I am, however, far more optimistic about the growth prospects in China and about many of the demographic and cultural changes that are cited in the above referenced CEO’s letter. Given that, China has a place in my portfolio. And if the markets continue to view the China trade as having been played out, it’s likely that I’ll see that as an additional buying opportunity.
Does this mean that I view the bears as simply hibernating with the comfort of the “Immediate Reaction” responses to justify their position? Partly, yes, because those headlines, at a cursory level, are justifiably bearish. But partly no, in that a proper deeper dive into the Chinese situation does in fact produce an outcome that warrants meaningful caution.
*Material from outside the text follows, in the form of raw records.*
-- ==== Sys2Proof/Tests/Slice0.lean ====
section
/-! SUPPORT. The model's own tests. Decoding is tested on words written out from spec/30_encoding.md R150 to R154;
single steps on the vectors of spec/95_test_vectors.md, each named by its vector; and for every statement with
hypotheses there is a witness that meets them. -/

namespace Sys2Proof.Tests

open Sys2Proof.Machine

/-! ## Well-formedness: an ill-formed term for each check -/

theorem test_wf_displacement_too_low : (Instr.bpl (-129)).wellFormed = false := by decide
theorem test_wf_displacement_too_high : (Instr.bpl 128).wellFormed = false := by decide
theorem test_wf_displacement_ends : (Instr.beq (-128)).wellFormed = true ∧ (Instr.beq 127).wellFormed = true := by
  decide

/-! ## Decoding: every opcode, sixteen at a time

The operand bytes are 0x34 and 0x12 (the address 0x1234, the lower byte first), and 0xFD (-3) for a branch. -/

/-- The instructions that lists of bytes start with. -/
def decoded (l : List (List Byte)) : List Decoded := l.map decode

theorem test_decode_row_0 :
    decoded [
      [0x00#8], [0x01#8, 0x34#8], [0x02#8], [0x03#8, 0x34#8], [0x04#8, 0x34#8], [0x05#8, 0x34#8],
      [0x06#8, 0x34#8], [0x07#8, 0x34#8], [0x08#8], [0x09#8, 0x34#8], [0x0A#8], [0x0B#8, 0x34#8],
      [0x0C#8, 0x34#8, 0x12#8], [0x0D#8, 0x34#8, 0x12#8], [0x0E#8, 0x34#8, 0x12#8], [0x0F#8, 0x34#8, 0x12#8]] = [
      .instr .brk [], .instr (.oraIndX 0x34#8) [], .instr .jam02 [], .instr (.sloIndX 0x34#8) [],
      .instr (.nopZp04 0x34#8) [], .instr (.oraZp 0x34#8) [], .instr (.aslZp 0x34#8) [],
      .instr (.sloZp 0x34#8) [], .instr .php [], .instr (.oraImm 0x34#8) [], .instr .aslAcc [],
      .instr (.ancImm0B 0x34#8) [], .instr (.nopAbs 0x1234#16) [], .instr (.oraAbs 0x1234#16) [],
      .instr (.aslAbs 0x1234#16) [], .instr (.sloAbs 0x1234#16) []] := by
  decide

theorem test_decode_row_1 :
    decoded [
      [0x10#8, 0xFD#8], [0x11#8, 0x34#8], [0x12#8], [0x13#8, 0x34#8], [0x14#8, 0x34#8], [0x15#8, 0x34#8],
      [0x16#8, 0x34#8], [0x17#8, 0x34#8], [0x18#8], [0x19#8, 0x34#8, 0x12#8], [0x1A#8],
      [0x1B#8, 0x34#8, 0x12#8], [0x1C#8, 0x34#8, 0x12#8], [0x1D#8, 0x34#8, 0x12#8], [0x1E#8, 0x34#8, 0x12#8],
      [0x1F#8, 0x34#8, 0x12#8]] = [
      .instr (.bpl (-3)) [], .instr (.oraIndY 0x34#8) [], .instr .jam12 [], .instr (.sloIndY 0x34#8) [],
      .instr (.nopZpX14 0x34#8) [], .instr (.oraZpX 0x34#8) [], .instr (.aslZpX 0x34#8) [],
      .instr (.sloZpX 0x34#8) [], .instr .clc [], .instr (.oraAbsY 0x1234#16) [], .instr .nop1A [],
      .instr (.sloAbsY 0x1234#16) [], .instr (.nopAbsX1C 0x1234#16) [], .instr (.oraAbsX 0x1234#16) [],
      .instr (.aslAbsX 0x1234#16) [], .instr (.sloAbsX 0x1234#16) []] := by
  decide

theorem test_decode_row_2 :
    decoded [
      [0x20#8, 0x34#8, 0x12#8], [0x21#8, 0x34#8], [0x22#8], [0x23#8, 0x34#8], [0x24#8, 0x34#8],
      [0x25#8, 0x34#8], [0x26#8, 0x34#8], [0x27#8, 0x34#8], [0x28#8], [0x29#8, 0x34#8], [0x2A#8],
      [0x2B#8, 0x34#8], [0x2C#8, 0x34#8, 0x12#8], [0x2D#8, 0x34#8, 0x12#8], [0x2E#8, 0x34#8, 0x12#8],
      [0x2F#8, 0x34#8, 0x12#8]] = [
      .instr (.jsr 0x1234#16) [], .instr (.andIndX 0x34#8) [], .instr .jam22 [], .instr (.rlaIndX 0x34#8) [],
      .instr (.bitZp 0x34#8) [], .instr (.andZp 0x34#8) [], .instr (.rolZp 0x34#8) [],
      .instr (.rlaZp 0x34#8) [], .instr .plp [], .instr (.andImm 0x34#8) [], .instr .rolAcc [],
      .instr (.ancImm2B 0x34#8) [], .instr (.bitAbs 0x1234#16) [], .instr (.andAbs 0x1234#16) [],
      .instr (.rolAbs 0x1234#16) [], .instr (.rlaAbs 0x1234#16) []] := by
  decide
Each investor will have to assess exactly where he/she stands on this issue of China valuation relative to its risks and conclude for themselves as to whether or not current prices reflect exit or entry points for their unique portfolio, financial and risk situations. It is my intent with this article simply to raise both sides of the issue and encourage investors to reflect on the package of issues before opining. Doing otherwise, regardless of whether you’re bullish or bearish, would arguably subject you to being dubbed a “bull in a China Shop”!